“Domestic slavery proceeds upon the principle that the master has a right to control the actions, physical and intellectual, of the slave, for his own, that is, the master’s individual benefit; and, of course, that the happiness of the master, when it comes in competition with the happiness of the slave, extinguishes in the latter the right to pursue it. It supposes, at best, that the relation between master and slave, is not that which exists between man and man, but is a modification, at least, of that which exists between man and the brutes.

“Now, this manifestly supposes that the two classes of beings are created with dissimilar rights: that the master posseses rights which have never been conceded by the slave; and that the slave has no rights at all over the means of happiness which God has given him, whenever these means of happiness can be rendered available to the service of his master. It supposes that the Creator intended one human being to govern the physical, intellectual and moral actions of as many other human beings as by purchase he can bring within his physical power; and that one human being may thus acquire a right to sacrifice the happiness of any number of other human beings, for the purpose of promoting his own. Slavery thus violates the personal liberty of man as a physical, intellectual, and moral being.

“It purports to give to the master a right to control the physical labor of the slave, not for the sake of the happiness of the slave, but for the sake of the happiness of the master. It subjects the amount of labor, and the kind of labor, and the remuneration for labor, entirely to the will of the one party, to the entire exclusion of the will of the other party.

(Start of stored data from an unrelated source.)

-- ==== Sys2Proof/Laws/State.lean ====
section
/-!
SUPPORT. One lemma for each field of the state under each update, so that no later proof unfolds a record update.
-/

namespace Sys2Proof.Machine

open Sys2Proof

@[simp] theorem State.setReg_params (s : State) (r : Reg) (v : Int) : (s.setReg r v).params = s.params := rfl

@[simp] theorem State.setReg_regs (s : State) (r : Reg) (v : Int) : (s.setReg r v).regs = s.regs.set r v := rfl

@[simp] theorem State.setReg_pc (s : State) (r : Reg) (v : Int) : (s.setReg r v).pc = s.pc := rfl

@[simp] theorem State.setReg_running (s : State) (r : Reg) (v : Int) : (s.setReg r v).running = s.running := rfl

@[simp] theorem State.setReg_fault (s : State) (r : Reg) (v : Int) : (s.setReg r v).fault = s.fault := rfl

@[simp] theorem State.setReg_pmem (s : State) (r : Reg) (v : Int) : (s.setReg r v).pmem = s.pmem := rfl

@[simp] theorem State.setReg_dmem (s : State) (r : Reg) (v : Int) : (s.setReg r v).dmem = s.dmem := rfl

@[simp] theorem State.writeCell_params (s : State) (addr : Int) (v : Int) : (s.writeCell addr v).params = s.params := rfl

@[simp] theorem State.writeCell_regs (s : State) (addr : Int) (v : Int) : (s.writeCell addr v).regs = s.regs := rfl

@[simp] theorem State.writeCell_pc (s : State) (addr : Int) (v : Int) : (s.writeCell addr v).pc = s.pc := rfl

@[simp] theorem State.writeCell_running (s : State) (addr : Int) (v : Int) : (s.writeCell addr v).running = s.running := rfl

@[simp] theorem State.writeCell_fault (s : State) (addr : Int) (v : Int) : (s.writeCell addr v).fault = s.fault := rfl

@[simp] theorem State.writeCell_pmem (s : State) (addr : Int) (v : Int) : (s.writeCell addr v).pmem = s.pmem := rfl

@[simp] theorem State.writeCell_dmem (s : State) (addr : Int) (v : Int) : (s.writeCell addr v).dmem = memWrite 0 s.dmem (s.cellIndex addr) v := rfl

@[simp] theorem State.putSlot_params (s : State) (k : Nat) (sl : Slot) : (s.putSlot k sl).params = s.params := rfl

@[simp] theorem State.putSlot_regs (s : State) (k : Nat) (sl : Slot) : (s.putSlot k sl).regs = s.regs := rfl

@[simp] theorem State.putSlot_pc (s : State) (k : Nat) (sl : Slot) : (s.putSlot k sl).pc = s.pc := rfl

@[simp] theorem State.putSlot_running (s : State) (k : Nat) (sl : Slot) : (s.putSlot k sl).running = s.running := rfl

@[simp] theorem State.putSlot_fault (s : State) (k : Nat) (sl : Slot) : (s.putSlot k sl).fault = s.fault := rfl

@[simp] theorem State.putSlot_pmem (s : State) (k : Nat) (sl : Slot) : (s.putSlot k sl).pmem = memWrite Slot.empty s.pmem k sl := rfl

@[simp] theorem State.putSlot_dmem (s : State) (k : Nat) (sl : Slot) : (s.putSlot k sl).dmem = s.dmem := rfl

@[simp] theorem State.advance_params (s : State) : (s.advance).params = s.params := rfl

@[simp] theorem State.advance_regs (s : State) : (s.advance).regs = s.regs := rfl

@[simp] theorem State.advance_pc (s : State) : (s.advance).pc = s.pc + 1 := rfl

@[simp] theorem State.advance_running (s : State) : (s.advance).running = s.running := rfl

@[simp] theorem State.advance_fault (s : State) : (s.advance).fault = s.fault := rfl

@[simp] theorem State.advance_pmem (s : State) : (s.advance).pmem = s.pmem := rfl

@[simp] theorem State.advance_dmem (s : State) : (s.advance).dmem = s.dmem := rfl

@[simp] theorem State.setPc_params (s : State) (t : Int) : (s.setPc t).params = s.params := rfl

@[simp] theorem State.setPc_regs (s : State) (t : Int) : (s.setPc t).regs = s.regs := rfl

@[simp] theorem State.setPc_pc (s : State) (t : Int) : (s.setPc t).pc = t := rfl

@[simp] theorem State.setPc_running (s : State) (t : Int) : (s.setPc t).running = s.running := rfl

@[simp] theorem State.setPc_fault (s : State) (t : Int) : (s.setPc t).fault = s.fault := rfl

@[simp] theorem State.setPc_pmem (s : State) (t : Int) : (s.setPc t).pmem = s.pmem := rfl

@[simp] theorem State.setPc_dmem (s : State) (t : Int) : (s.setPc t).dmem = s.dmem := rfl

@[simp] theorem State.stop_params (s : State) : (s.stop).params = s.params := rfl

@[simp] theorem State.stop_regs (s : State) : (s.stop).regs = s.regs := rfl

@[simp] theorem State.stop_pc (s : State) : (s.stop).pc = s.pc := rfl

@[simp] theorem State.stop_running (s : State) : (s.stop).running = false := rfl

@[simp] theorem State.stop_fault (s : State) : (s.stop).fault = s.fault := rfl

@[simp] theorem State.stop_pmem (s : State) : (s.stop).pmem = s.pmem := rfl

@[simp] theorem State.stop_dmem (s : State) : (s.stop).dmem = s.dmem := rfl

@[simp] theorem State.raiseFault_params (s : State) (k : FaultKind) : (s.raiseFault k).params = s.params := rfl

@[simp] theorem State.raiseFault_regs (s : State) (k : FaultKind) : (s.raiseFault k).regs = s.regs := rfl

@[simp] theorem State.raiseFault_pc (s : State) (k : FaultKind) : (s.raiseFault k).pc = s.pc := rfl

@[simp] theorem State.raiseFault_running (s : State) (k : FaultKind) : (s.raiseFault k).running = false := rfl

@[simp] theorem State.raiseFault_fault (s : State) (k : FaultKind) : (s.raiseFault k).fault = some k := rfl

@[simp] theorem State.raiseFault_pmem (s : State) (k : FaultKind) : (s.raiseFault k).pmem = s.pmem := rfl

@[simp] theorem State.raiseFault_dmem (s : State) (k : FaultKind) : (s.raiseFault k).dmem = s.dmem := rfl

@[simp] theorem State.install_params (s : State) (prog : List Slot) (data : List Int) : (s.install prog data).params = s.params := rfl

@[simp] theorem State.install_regs (s : State) (prog : List Slot) (data : List Int) : (s.install prog data).regs = s.regs := rfl

@[simp] theorem State.install_pc (s : State) (prog : List Slot) (data : List Int) : (s.install prog data).pc = 0 := rfl

@[simp] theorem State.install_running (s : State) (prog : List Slot) (data : List Int) : (s.install prog data).running = true := rfl

@[simp] theorem State.install_fault (s : State) (prog : List Slot) (data : List Int) : (s.install prog data).fault = s.fault := rfl

@[simp] theorem State.install_pmem (s : State) (prog : List Slot) (data : List Int) : (s.install prog data).pmem = memOfList Slot.empty 0 prog := rfl

@[simp] theorem State.install_dmem (s : State) (prog : List Slot) (data : List Int) : (s.install prog data).dmem = memOfList 0 0 data := rfl

@[simp] theorem State.fresh_params (p : Params) : (State.fresh p).params = p := rfl

@[simp] theorem State.fresh_regs (p : Params) : (State.fresh p).regs = ⟨0, 0, 0⟩ := rfl

@[simp] theorem State.fresh_pc (p : Params) : (State.fresh p).pc = 0 := rfl

@[simp] theorem State.fresh_running (p : Params) : (State.fresh p).running = true := rfl

@[simp] theorem State.fresh_fault (p : Params) : (State.fresh p).fault = none := rfl

@[simp] theorem State.fresh_pmem (p : Params) : (State.fresh p).pmem = [] := rfl

@[simp] theorem State.fresh_dmem (p : Params) : (State.fresh p).dmem = [] := rfl

/-! ### The register file -/

@[simp] theorem Regs.get_set_same (x : Regs) (r : Reg) (v : Int) : (x.set r v).get r = v := by
  cases r <;> rfl

theorem Regs.get_set_other (x : Regs) (r r' : Reg) (v : Int) (h : r' ≠ r) : (x.set r v).get r' = x.get r' := by
  cases r <;> cases r' <;> first | rfl | exact absurd rfl h

/-- Two register files that agree on every register are equal. -/
theorem Regs.ext_get (x y : Regs) (h : ∀ r, x.get r = y.get r) : x = y := by
  have ha : x.a = y.a := h .a
  have hb : x.b = y.b := h .b
  have hc : x.c = y.c := h .c
  cases x; cases y; simp_all

end Sys2Proof.Machine
end

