-- ==== Sys2Proof/Laws/PerInstr.lean ====
section
/-!
SUPPORT. The per-instruction family `EncodesLegalSlot`: the slot the encoder gives an instruction has `V` set and none of
the defects of 30_encoding.md R62. One lemma for each constructor.
-/

namespace Sys2Proof.Laws

open Sys2Proof

/-- The encoding of `i` is a legal slot with `V = 1`. -/
def EncodesLegalSlot.Statement (i : Instr) : Prop :=
  (encode i).fields.valid = true ∧ (encode i).fields.wellFormed = true

/-! ### One lemma for each shape of encoding -/

theorem legal_f0 (op : BitVec 5) (h : Format.ofOpcode op.toNat = some .f0) :
    (encodeF0 op).fields.valid = true ∧ (encodeF0 op).fields.wellFormed = true := by
  revert h; revert op; decide

theorem legal_fr (op : BitVec 5) (r : Reg) (h : Format.ofOpcode op.toNat = some .fr) :
    (encodeFR op r).fields.valid = true ∧ (encodeFR op r).fields.wellFormed = true := by
  revert h; revert op; cases r <;> decide

theorem legal_regReg (op : BitVec 5) (r q : Reg) (h : Format.ofOpcode op.toNat = some .frs) :
    (encodeRegReg op r q).fields.valid = true ∧ (encodeRegReg op r q).fields.wellFormed = true := by
  revert h; revert op; cases r <;> cases q <;> decide

theorem legal_regInd (op : BitVec 5) (r q : Reg) (h : Format.ofOpcode op.toNat = some .frm) :
    (encodeRegInd op r q).fields.valid = true ∧ (encodeRegInd op r q).fields.wellFormed = true := by
  revert h; revert op; cases r <;> cases q <;> decide

/-- The integer field of a slot of kind integer is no defect, whatever its value. -/
theorem wellFormed_val (f : SlotFields) (n : Int) (hk : f.kind = 2) (hv : f.valid = true)
    (h : f.wellFormed = true) : ({ f with val := n } : SlotFields).wellFormed = true := by
  simp only [SlotFields.wellFormed, SlotFields.defects, hv, hk] at h ⊢
  cases hF : Format.ofOpcode f.op.toNat with
  | none => simp [hF] at h
  | some F => simpa [hF] using h

theorem legal_regVal (op : BitVec 5) (r : Reg) (n : Int)
    (h : (encodeRegVal op r 0).fields.valid = true ∧ (encodeRegVal op r 0).fields.wellFormed = true
      ∧ (encodeRegVal op r 0).fields.kind = 2) :
    (encodeRegVal op r n).fields.valid = true ∧ (encodeRegVal op r n).fields.wellFormed = true :=
  ⟨h.1, wellFormed_val _ n h.2.2 h.1 h.2.1⟩

theorem legal_ft (op : BitVec 5) (n : Int)
    (h : (encodeFT op 0).fields.valid = true ∧ (encodeFT op 0).fields.wellFormed = true
      ∧ (encodeFT op 0).fields.kind = 2) :
    (encodeFT op n).fields.valid = true ∧ (encodeFT op n).fields.wellFormed = true :=
  ⟨h.1, wellFormed_val _ n h.2.2 h.1 h.2.1⟩

/-! ### One lemma for each instruction -/

theorem EncodesLegalSlot.nop : EncodesLegalSlot.Statement .nop :=
  legal_f0 _ (by decide)

theorem EncodesLegalSlot.hlt : EncodesLegalSlot.Statement .hlt :=
  legal_f0 _ (by decide)

theorem EncodesLegalSlot.movReg (rd rs : Reg) : EncodesLegalSlot.Statement (.movReg rd rs) :=
  legal_regReg _ rd rs (by decide)

theorem EncodesLegalSlot.movImm (rd : Reg) (n : Int) : EncodesLegalSlot.Statement (.movImm rd n) :=
  legal_regVal _ rd n (by cases rd <;> decide)

theorem EncodesLegalSlot.addReg (rd rs : Reg) : EncodesLegalSlot.Statement (.addReg rd rs) :=
  legal_regReg _ rd rs (by decide)

theorem EncodesLegalSlot.addImm (rd : Reg) (n : Int) : EncodesLegalSlot.Statement (.addImm rd n) :=
  legal_regVal _ rd n (by cases rd <;> decide)

theorem EncodesLegalSlot.subReg (rd rs : Reg) : EncodesLegalSlot.Statement (.subReg rd rs) :=
  legal_regReg _ rd rs (by decide)

theorem EncodesLegalSlot.subImm (rd : Reg) (n : Int) : EncodesLegalSlot.Statement (.subImm rd n) :=
  legal_regVal _ rd n (by cases rd <;> decide)

theorem EncodesLegalSlot.mulReg (rd rs : Reg) : EncodesLegalSlot.Statement (.mulReg rd rs) :=
  legal_regReg _ rd rs (by decide)

theorem EncodesLegalSlot.mulImm (rd : Reg) (n : Int) : EncodesLegalSlot.Statement (.mulImm rd n) :=
  legal_regVal _ rd n (by cases rd <;> decide)

theorem EncodesLegalSlot.divReg (rd rs : Reg) : EncodesLegalSlot.Statement (.divReg rd rs) :=
  legal_regReg _ rd rs (by decide)

theorem EncodesLegalSlot.divImm (rd : Reg) (n : Int) : EncodesLegalSlot.Statement (.divImm rd n) :=
  legal_regVal _ rd n (by cases rd <;> decide)

theorem EncodesLegalSlot.andReg (rd rs : Reg) : EncodesLegalSlot.Statement (.andReg rd rs) :=
  legal_regReg _ rd rs (by decide)

theorem EncodesLegalSlot.andImm (rd : Reg) (n : Int) : EncodesLegalSlot.Statement (.andImm rd n) :=
  legal_regVal _ rd n (by cases rd <;> decide)

theorem EncodesLegalSlot.orReg (rd rs : Reg) : EncodesLegalSlot.Statement (.orReg rd rs) :=
  legal_regReg _ rd rs (by decide)

theorem EncodesLegalSlot.orImm (rd : Reg) (n : Int) : EncodesLegalSlot.Statement (.orImm rd n) :=
  legal_regVal _ rd n (by cases rd <;> decide)

theorem EncodesLegalSlot.notReg (rd : Reg) : EncodesLegalSlot.Statement (.notReg rd) :=
  legal_fr _ rd (by decide)

theorem EncodesLegalSlot.negReg (rd : Reg) : EncodesLegalSlot.Statement (.negReg rd) :=
  legal_fr _ rd (by decide)

theorem EncodesLegalSlot.signReg (rd : Reg) : EncodesLegalSlot.Statement (.signReg rd) :=
  legal_fr _ rd (by decide)

theorem EncodesLegalSlot.absReg (rd : Reg) : EncodesLegalSlot.Statement (.absReg rd) :=
  legal_fr _ rd (by decide)

theorem EncodesLegalSlot.shlReg (rd : Reg) : EncodesLegalSlot.Statement (.shlReg rd) :=
  legal_fr _ rd (by decide)

theorem EncodesLegalSlot.shrReg (rd : Reg) : EncodesLegalSlot.Statement (.shrReg rd) :=
  legal_fr _ rd (by decide)

theorem EncodesLegalSlot.cmpReg (rd rs : Reg) : EncodesLegalSlot.Statement (.cmpReg rd rs) :=
  legal_regReg _ rd rs (by decide)

theorem EncodesLegalSlot.cmpImm (rd : Reg) (n : Int) : EncodesLegalSlot.Statement (.cmpImm rd n) :=
  legal_regVal _ rd n (by cases rd <;> decide)

theorem EncodesLegalSlot.jmp (t : Int) : EncodesLegalSlot.Statement (.jmp t) :=
  legal_ft _ t (by decide)

theorem EncodesLegalSlot.jz (rs : Reg) (t : Int) : EncodesLegalSlot.Statement (.jz rs t) :=
  legal_regVal _ rs t (by cases rs <;> decide)

theorem EncodesLegalSlot.jn (rs : Reg) (t : Int) : EncodesLegalSlot.Statement (.jn rs t) :=
  legal_regVal _ rs t (by cases rs <;> decide)

theorem EncodesLegalSlot.jp (rs : Reg) (t : Int) : EncodesLegalSlot.Statement (.jp rs t) :=
  legal_regVal _ rs t (by cases rs <;> decide)

theorem EncodesLegalSlot.ldAddr (rd : Reg) (addr : Int) : EncodesLegalSlot.Statement (.ldAddr rd addr) :=
  legal_regVal _ rd addr (by cases rd <;> decide)

theorem EncodesLegalSlot.ldInd (rd ri : Reg) : EncodesLegalSlot.Statement (.ldInd rd ri) :=
  legal_regInd _ rd ri (by decide)

theorem EncodesLegalSlot.stAddr (rs : Reg) (addr : Int) : EncodesLegalSlot.Statement (.stAddr rs addr) :=
  legal_regVal _ rs addr (by cases rs <;> decide)

theorem EncodesLegalSlot.stInd (rs ri : Reg) : EncodesLegalSlot.Statement (.stInd rs ri) :=
  legal_regInd _ rs ri (by decide)

theorem EncodesLegalSlot.lea (rd : Reg) (addr : Int) : EncodesLegalSlot.Statement (.lea rd addr) :=
  legal_regVal _ rd addr (by cases rd <;> decide)

end Sys2Proof.Laws
end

“But if this right in the master over the slave be conceded there are of course conceded all other rights necessary to insure its possession. Hence, inasmuch as the slave can be held in this condition only while he remains in the lowest state of mental imbecility, it supposes the master to have the right to control his intellectual development, just as far as may be necessary to secure entire subjection. Thus, it supposes the slave to have no right to use his intellect for the production of his own happiness; but, only to use it in such manner as may conduce to his master’s profit.

And, moreover, inasmuch as the acquisition of the knowledge of his duty to God could not be freely made without the acquisition of other knowledge, which might, if universally diffused, endanger the control of the master, slavery supposes the master to have the right to determine how much knowledge of his duty a slave shall obtain, the manner in which he shall obtain it, and the manner in which he shall discharge that duty after he shall have obtained a knowledge of it. It thus subjects the duty of man to God entirely to the will of man; and this for the sake of pecuniary profit. It renders the eternal happiness of the one party subservient to the temporal happiness of the other. And this principle is commonly carried into effect in slaveholding countries.

If argument were necessary to show that such a system as this must be at variance with the ordinance of God, it might be easily drawn from the effects which it produces both upon morals and national wealth.

Its effects must be disastrous upon the morals of both parties. By presenting objects on whom passion may be satiated without resistance and without redress, it cultivates in the master, pride, anger, cruelty, selfishness and licentiousness. By accustoming the slave to subject his moral principles to the will of another, it tends to abolish in him all moral distinction; and thus fosters in him lying, deceit, hypocrisy, dishonesty, and a willingness to yield himself up to minister to the appetites of his master.

The effects of slavery on national wealth, may be easily seen from the following considerations:—

Instead of imposing upon all the necessity of labor, it restricts the number of laborers, that is of producers, within the smallest possible limit, by rendering labor disgraceful.

It takes from the laborers the natural stimulus to labor, namely, the desire in the individual of improving his condition; and substitutes, in the place of it, that motive which is the least operative and the least constant, namely, the fear of punishment without the consciousness of moral delinquency.